-- ==== Sys2Proof/Machine/Power.lean ====
section
/-! DEFINITION. Power-up, the coming up at RESTART, the recovery of the stations, and the loss of power (R26, R44, R101,
R199). -/

namespace Sys2Proof.Machine

/-- A station with its volatile fields empty (R92). -/
def wokenStation (x : Station) : Station :=
  { x with cursor := .both none, part := .both false, accepted := false, plan := none, results := none, claim := false
           view := startView }

/-- The insert pass counts, which are non-volatile. -/
def insertCounts (s : State) : PerHead Nat := s.heads.recs.map (fun p => p.map (·.insertCount))

/-- Every block in its starting state, what is non-volatile kept: the settings, the profile slots, the history, the
insert pass counts and the stations' stored fields (section 2.3 of the opening file). The clock is not touched. -/
def wakeBlocks (s : State) : State :=
  { s with
    powered := true, link := startLink, attention := [], loop := startLoop, zone := startZone, timers := startTimers
    warnings := startWarnings, lift := startLift, clamps := startClamps, stations := s.stations.map wokenStation
    heads := startHeads (insertCounts s), traces := .both emptyTrace
    profiles := { s.profiles with buffer := none }, planner := { one := none, two := none }, notices := [] }

/-- A stored work state of an operation that power interrupted. -/
def interruptedWork (w : WorkState) : Bool := stationWorking w || w == .paused

/-- A station recovers from its stored record (R101), EXPORT-DUE served as for any event (R190). -/
def recoverStation (s : State) (st : StationId) : State :=
  let x := s.station st
  let cut := decide (0 < x.reservation)
  let t := if cut then interruptCut s st .power else s
  let t := t.setStation st { endOperation (t.station st) with
    held := none, recuts := 0, work := if (t.station st).occupant.isSome then .mounted else .vacant }
  let t := if cut || interruptedWork x.work then
      post t .recovery .pit (.recovery st x.occupant x.work x.operation cut)
    else t
  send t (exportDueChange s t)

/-- An EXPORT-DUE posting. -/
def isExportDue : Notice → Bool
  | .posting .exportDue _ _ => true
  | _ => false

/-- EXPORT-DUE is posted at power-up and at RESTART where the queue is at the threshold and nothing has posted it yet
(R190). -/
def serveExportDue (s : State) : State :=
  send s (noticeIf (decide (s.settings.exportThreshold ≤ s.history.exportQueue.length) && !s.notices.any isExportDue)
    (exportDueNotice s))

/-- The CLOCK-UNSET item of a clock that is UNSET (R15). -/
def clockUnsetItems (c : Stamp) : List AttentionItem :=
  if c.set then []
  else [{ kind := .clockUnset, source := .pit, detail := .empty, repeats := 1, first := c, last := c }]

/-- The controller comes up (R15, R26, R44, R58, R101, R190); station A recovers before station B (DESIGN CHOICE, log entry
48). -/
def comeUp (s : State) : State :=
  let t := wakeBlocks s
  let t := t.setAttention (clockUnsetItems t.clock)
  let t := serveExportDue (recoverStation (recoverStation t .A) .B)
  send t (viewAll t)

/-- POWER_UP (R20, R44): power is applied, the clock starting at 0 and UNSET (R20). -/
def execPowerUp (s : State) : Host.Outcome State Fault Refusal :=
  .next (comeUp ((s.setClock startClock).setUptime 0))

/-- RESTART_COME_UP (R25, R26): after the last reply of a taken RESTART has been sent. The clock and the flash phase run
on. -/
def execRestartComeUp (s : State) : Host.Outcome State Fault Refusal :=
  if s.powered = true ∧ s.link.restarting = true ∧ s.link.backlog = [] then .next (comeUp s) else .next s

/-- POWER_LOSS (R199): what is volatile is lost; what is non-volatile stands as before the event. -/
def execPowerLoss (s : State) : Host.Outcome State Fault Refusal :=
  .next (((wakeBlocks s).setPowered false).setClock startClock |>.setUptime 0)

end Sys2Proof.Machine
end

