-- ==== Sys2Proof/Machine/Warning.lean ====
section
/-! DEFINITION. The Warning Outputs (sections 3.3 and 3.4): HORN MUTE, PANEL SET, the view's notices and the panel's
refresh. -/

namespace Sys2Proof.Machine

/-- HORN MUTE (R60, R61). -/
def execHornMute (s : State) : Host.Outcome State Fault Refusal :=
  event s (serve (ofKind 8) parseNone (fun s _ =>
    let w := retone { s.warnings with muted := true } s.uptime
    (s.setWarnings w, .done (.horn s.warnings.tone w.tone (faultSet s.warnings.view).length))))

/-- A host cell after PANEL SET. -/
def hostCells : List Lamp → List (Option Lamp) → List Lamp
  | c :: cs, v :: vs => v.getD c :: hostCells cs vs
  | cs, [] => cs
  | [], _ :: _ => []

/-- PANEL SET (R65). -/
def execPanelSet (s : State) : Host.Outcome State Fault Refusal :=
  event s (serve (ofKind 9) parsePanel (fun s vs =>
    let w := { s.warnings with cells := s.warnings.cells.take 12 ++ hostCells (s.warnings.cells.drop 12) vs }
    (s.setWarnings w, .done (.panel w.cells w.tone w.muted))))

/-- WARNING_VIEW_NOTICE (R58): the oldest notice of one block is taken. -/
def execWarningViewNotice (src : ViewSource) (s : State) : Host.Outcome State Fault Refusal :=
  event s fun s =>
    onNotice s (isView src) (fun n t =>
      match n with
      | .view _ item => t.setWarnings (takeView t.warnings t.uptime item)
      | _ => t)

/-- PANEL_REFRESH (R62): the whole lamp table is sent to the panel. -/
def execPanelRefresh (s : State) : Host.Outcome State Fault Refusal :=
  event s fun s => s.setWarnings { s.warnings with shown := s.warnings.cells }

end Sys2Proof.Machine
end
=======
— ACTION ITEM —
Find the string "posting" in the entries above. Copy each line where it occurs.

— SOLUTION TO THIS EXERCISE —
/-- An EXPORT-DUE posting. -/
  | .posting .exportDue _ _ => true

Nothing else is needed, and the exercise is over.